# Homework Help: Please explain this step

1. Apr 7, 2008

### name

Last edited by a moderator: May 3, 2017
2. Apr 7, 2008

### HallsofIvy

It's a little hard to distinguish between $\nabla$ and V!!
What you are asking is how they went from
$$\int\int\int (\nabla\cdot E)V d\tau$$
to
$$\int\int\int E\cdot\nabla V d\tau+ \int\int V (E\cdot dA)$$
(some people prefer $E\cdot n dA$ rather than $E\cdot dA$ where "n" is the unit normal to the surface.) V here is the scalar potential and E is a vector function.
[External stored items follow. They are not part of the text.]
-- ==== Sys2Proof/Machine/Tick.lean ====
section
/-! DEFINITION. One reference cycle of the idle block (R14; log 9): the clocks advance, and every event that falls due joins
the queue. -/

namespace Sys2Proof.Machine

/-! ### One cycle of a unit's clock (R14, R44, R84, R117) -/

/-- A command waits for an array or a Sorus, or a SWAP for an array, while it is not in its phase: a cycle of slip, if it is not frozen
either (R84, R117). -/
def State.slips (s : State) (u : Nat) : Bool :=
  let phase := match (s.unit u).work with
    | some w => match s.inEngine w with
      | some e => s.dispatches (unitDie u) e
      | none => true
    | none => false
  (unitClass u == 1 || unitClass u == 2) && !phase &&
  (!(s.unit u).waiting.isEmpty ||
    (unitClass u == 1 && (s.unit (0x28 + unitDie u)).waiting.any fun c => c.op == 3))

/-- One cycle less of work. -/
def Work.tick (w : Work) : Work := { w with left := w.left.map fun n => n - 1, age := w.age + 1 }

/-- A standing mode has a cycle less to hold (R44). -/
def UnitState.modeTick (x : UnitState) : UnitState :=
  { x with
    mode := if x.modeLeft = some 1 then 0 else x.mode
    modeLeft := if x.modeLeft = some 1 then none else x.modeLeft.map fun n => n - 1 }

/-- One reference cycle of a unit outside the Fronds: its mode, and its work where it does not wait. -/
def State.unitCycle (s : State) (u : Nat) : State :=
  let x := s.unit u
  if x.inReset then s
  else
    let s := s.onUnit u UnitState.modeTick
    if s.transferWaits u then s
    else s.onUnit u fun x => { x with work := x.work.map Work.tick, tails := x.tails.map Work.tick }

/-- The unit has something to do in a cycle. -/
def UnitState.active (x : UnitState) : Bool := x.work.isSome || !x.tails.isEmpty || !x.waiting.isEmpty || x.modeLeft.isSome || x.frozen || x.mode != 0

/-- One Frond cycle of a unit by `move`, with its mode, its slip and its debt. -/
def State.frondUnitCycle (s : State) (u : Nat) (move : State → State) : State :=
  if (s.unit u).inReset then s
  else
    let due := s.slips u
    let s := move s
    let s := if due && !(s.unit u).frozen then s.slip u 1 else s
    s.onUnit u UnitState.modeTick

/-- The elements that the running drain-fed kernel of a die accepts in a Frond cycle (R188). -/
def State.kernelRoom (s : State) (d : Nat) : Nat :=
  match (s.unit (0x30 + d)).work with
  | some w => match w.load with
    | .kernel _ _ _ _ => 16384 / max 1 ((kernelOps (s.kernel w.cmd.issue).code).getD 1)
    | _ => 0
  | none => 0

/-- The unit whose drain comes first with a row of a tile with TOKERN, by source: array A, array B, Sorus. -/
def State.offers (s : State) (d src : Nat) : Bool :=
  if src = 2 then
    match (s.engine d).drain with
    | h :: _ => match s.tileNo (0x20 + d) h.serial with
      | some e => e.tile.toKern
      | none => false
    | [] => false
  else
    match ((s.products (if src = 0 then 0x10 + d else 0x18 + d)).filter fun w => !w.fifo.isEmpty).head? with
    | some w => (s.tile w.cmd.issue).toKern
    | none => false

/-- The rows that drains offer and no kernel takes are counted, and those that a kernel leaves waiting, once in a cycle each
(R185, R188, R192). -/
def State.countHolds (s : State) (d : Nat) : State :=
  let offering := (List.range 3).filter (s.offers d)
  let s := s.countIf (offering.any fun x => (s.feeds d x).isSome) 0x6059 (d + 1)
  s.countIf (offering.any fun x => (s.feeds d x).isNone) 0x605B (d + 1)

/-- A Frond cycle of a Filigree's work: a part of an UPDATE moves its bytes (R204). -/
def State.filigreeCycle (s : State) (u : Nat) : State :=
  match (s.unit u).work with
  | some w => if w.cmd.op = 2 ∧ 0 < w.jobs then s.partCycle u w else s.onUnit u fun x => { x with work := x.work.map Work.tick }
  | none => s

/-- One Frond cycle of a die: the banks are granted, then its arrays, its Sorus, its weight feeder and its Filigree work (R248). -/
def State.dieCycle (s : State) (d : Nat) : State :=
  let a := 0x10 + d
  let b := 0x18 + d
  let lost := (s.bankLosers d).map fun w => w.who
  let fed := fun (r : Requester) => !lost.contains r
  let losses := s.deferLosses d
  let s := if losses = 0 then s else s.count 0x605A (d + 1) losses
  let s := s.setFiligree d { s.filigree d with room := s.kernelRoom d }
  let swapped := (s.unit (0x28 + d)).active
  let array := fun (s : State) (u : Nat) (x y : Requester) =>
    if (s.unit u).active || swapped then s.frondUnitCycle u fun s => s.arrayCycle u (fed x) (fed y) else s
  let s := array (array s a .feederA .drainA) b .feederB .drainB
  let s := if (s.unit (0x20 + d)).active || s.engine d != { serial := (s.engine d).serial, cycles := (s.engine d).cycles } then
      s.frondUnitCycle (0x20 + d) fun s => s.sorusCycle (0x20 + d) (fed .staging) (fed .sorusDrain)
    else s
  let s := if swapped then s.frondUnitCycle (0x28 + d) fun s => s.feederCycle (0x28 + d) (fed .weightFeeder) else s
  let s := if (s.unit (0x30 + d)).active then
      s.frondUnitCycle (0x30 + d) fun s => s.filigreeCycle (0x30 + d)
    else s
  s.countHolds d

/-- The frequency of a Frond clock in MHz, halved in a droop (R382). -/
def State.frondClock (s : State) (d : Nat) : Nat := if s.frondHalved d then s.get 0x2004 (d + 1) / 2 else s.get 0x2004 (d + 1)

/-- Cycles of a Frond's clock that end in this reference cycle. -/
def State.frondCycles (s : State) (d : Nat) : Nat := (s.clock.phase.getD d 0 + s.frondClock d) / 1250

/-- A die's Frond has nothing to do. -/
def State.dieIdle (s : State) (d : Nat) : Bool :=
  !((frondUnits d).any fun u => (s.unit u).active) && kget {} s.sorus d == { serial := (s.engine d).serial, cycles := (s.engine d).cycles }

/-- The cycles of every unit's clock that end in this reference cycle. -/
def State.unitCycles (s : State) : State :=
  let k := (List.range 3).map s.frondCycles
  let phase := (List.range 3).map fun d => (s.clock.phase.getD d 0 + s.frondClock d) % 1250
  let s := { s with clock := { s.clock with phase := phase } }
  let s := (List.range 3).foldl (fun (s : State) d =>
    if s.dieIdle d then s else (List.range (k.getD d 1)).foldl (fun (s : State) _ => s.dieCycle d) s) s
  let others := unitIds.filter fun u => !frondUnit u && (s.unit u).active
  let s := others.foldl (fun (s : State) u => s.unitCycle u) s
  if s.traffic.claims.isEmpty then s else s.setTraffic { s.traffic with claims := [] }

/-! ### Completions -/

/-- The command that completes work of a Frond unit. -/
def frondCompletion (u op : Nat) : List Instr :=
  match unitClass u, op with
  | 3, 1 => [.loadwComplete (unitDie u)]
  | 3, 2 => [.loadwComplete (unitDie u)]
  | 3, 3 => [.swapComplete (unitDie u)]
  | 4, 1 => [.kernelComplete (unitDie u)]
  | 4, 2 => [.updatePartComplete (unitDie u)]
  | 4, 3 => [.maskOpComplete u]
  | 4, 4 => [.maskOpComplete u]
  | 4, 5 => [.routeComplete (unitDie u)]
  | _, _ => []

/-- The command that completes a unit's work, whose last cycle has passed. -/
def completionOf (u : Nat) (w : Work) : List Instr :=
  if frondUnit u then frondCompletion u w.cmd.op
  else match unitClass u with
    | 5 => if w.cmd.op = 4 then [.reduceWindowExpiry u] else [.transferComplete u]
    | 9 => [.sealComplete]
    | _ => []

/-- The completions of a unit: of its oldest tail, and of its work. -/
def State.completions (s : State) (u : Nat) : List Instr :=
  let x := s.unit u
  if x.inReset then []
  else
    (match unitClass u, x.tails with
     | 1, w :: _ => if w.left = some 0 ∧ w.drained then [.matmulComplete u] else []
     | 2, _ :: _ => (if (s.sparseDone (unitDie u) 1).isSome then [.spmmComplete (unitDie u)] else []) ++
         if (s.sparseDone (unitDie u) 2).isSome then [.maskOpComplete u] else []
     | _, _ => []) ++
    (match x.work with
     | some w => if w.left = some 0 then completionOf u w else []
     | none => [])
There are actually two steps in there. First they are using the "product" rule:
[tex]\nabla\cdot(VE)= V\nabla\cdot E+ (\nabla V)\cdot E[/itex]
where $\nabla\cdot E$ and $\nabla\cdot (VE)$ are the divergence (div) of the vectors and $\nabla V$ is grad V.

so
[tex]\int\int\int\nabla\cdot(VE)d\tau= \int\int\int V\nabla\cdot Ed\tau +\int\int\int(\nabla V)\cdot E d\tau[/itex]

Now use the divergence theorem to convert that first integral on the right to
[tex]\int\int VE\cdot dA[/itex]

But I'm not at all clear why the $\epsilon_0/2$ only multiplies the first integral!